[Data extracted from a collection]

---*---

-- ==== Sys2Proof/Machine/Save.lean ====
section
/-! DEFINITION. Pre-emption requests, saving a crew and restoring it (R199 to R205, R216, R217). -/

namespace Sys2Proof.Machine

/-! ### Requests (R199) -/

/-- A request reaches every work thread of a core's crews; a second one keeps the earlier deadline. -/
def requestCrew (deadline source : Nat) (s : State) (h : Nat) : State :=
  (crewSlots s h).foldl (fun s p =>
    let x := slotOf s p.1 p.2.1
    let r : Request := match x.request with
      | some r => if r.deadline ≤ deadline then r else ⟨deadline, source⟩
      | none => ⟨deadline, source⟩
    setSlot s p.1 p.2.1 { x with request := some r }) s

/-- The tasks that have a thread on a core. -/
def tasksOn (s : State) (core : Nat) : List Nat :=
  ((coreOf s core).slots.filterMap (fun p => if p.2.live && p.2.task != 0 then some p.2.task else none)).eraseDups

/-- A request to every crew that has a thread on a core (R199). -/
def requestCore (deadline source : Nat) (s : State) (core : Nat) : State :=
  (tasksOn s core).foldl (requestCrew deadline source) s

/-- A thread that may not issue: the deadline of its request has come (R201). -/
def Slot.pastDeadline (x : Slot) (cycle : Nat) : Bool :=
  match x.request with
  | some r => decide (r.deadline ≤ cycle)
  | none => false

/-! ### Settling what is in flight (R201) -/

/-- What a save abandons (R201): an operation that was not sent, or an instruction that the save takes past. -/
def abandoned : Pending → Bool
  | .load _ _ _ | .packet _ _ _ | .operand _ | .fetch _ _ | .pin _ _ | .seat _ _ _ | .cad _ _ _ _ _ _ | .sysc _ _ _ => true
  | _ => false

/-- Whether an unfilled entry of a queue will be filled without the save's doing (R44): its value is on its way to the writeback
point, or a thread that the save does not abandon waits for it. -/
def fillComes (s : State) (core h : Nat) (q : Queue) (ticket : Nat) : Bool :=
  (coreOf s core).wb.any (fun b => match b.act with
    | .fill w r t _ => w == q.wide && r == q.reg && t == ticket
    | _ => false) ||
  (coreOf s core).slots.any (fun p => p.2.live && p.2.ticket == some ticket && !(p.2.task == h && abandoned p.2.pend) &&
    reservedReg p.2.held p.2.pend == some (q.wide, q.reg + 16))

/-- Whether a push of a thread that the save does not abandon is still to come to a stream that slot k bound. -/
def pushComes (s : State) (core k h : Nat) : Bool :=
  (coreOf s core).slots.any (fun p => p.2.live && !(p.2.task == h && abandoned p.2.pend) && match p.2.pend with
    | .push _ _ | .load _ _ (.v _ _ _) => p.2.held.any (fun q => q.bits == 0 && q.next != 0 && q.binder == k)
    | _ => false)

---*---

■ **What you need to do**: Return word for word the lines above from the line with "R216, R217). -/" to the line with "setSlot s p.1", including both and leaving out all others.

■ **Answer to the exercise**:
/-! DEFINITION. Pre-emption requests, saving a crew and restoring it (R199 to R205, R216, R217). -/

namespace Sys2Proof.Machine

/-! ### Requests (R199) -/

/-- A request reaches every work thread of a core's crews; a second one keeps the earlier deadline. -/
def requestCrew (deadline source : Nat) (s : State) (h : Nat) : State :=
  (crewSlots s h).foldl (fun s p =>
    let x := slotOf s p.1 p.2.1
    let r : Request := match x.request with
      | some r => if r.deadline ≤ deadline then r else ⟨deadline, source⟩
      | none => ⟨deadline, source⟩
    setSlot s p.1 p.2.1 { x with request := some r }) s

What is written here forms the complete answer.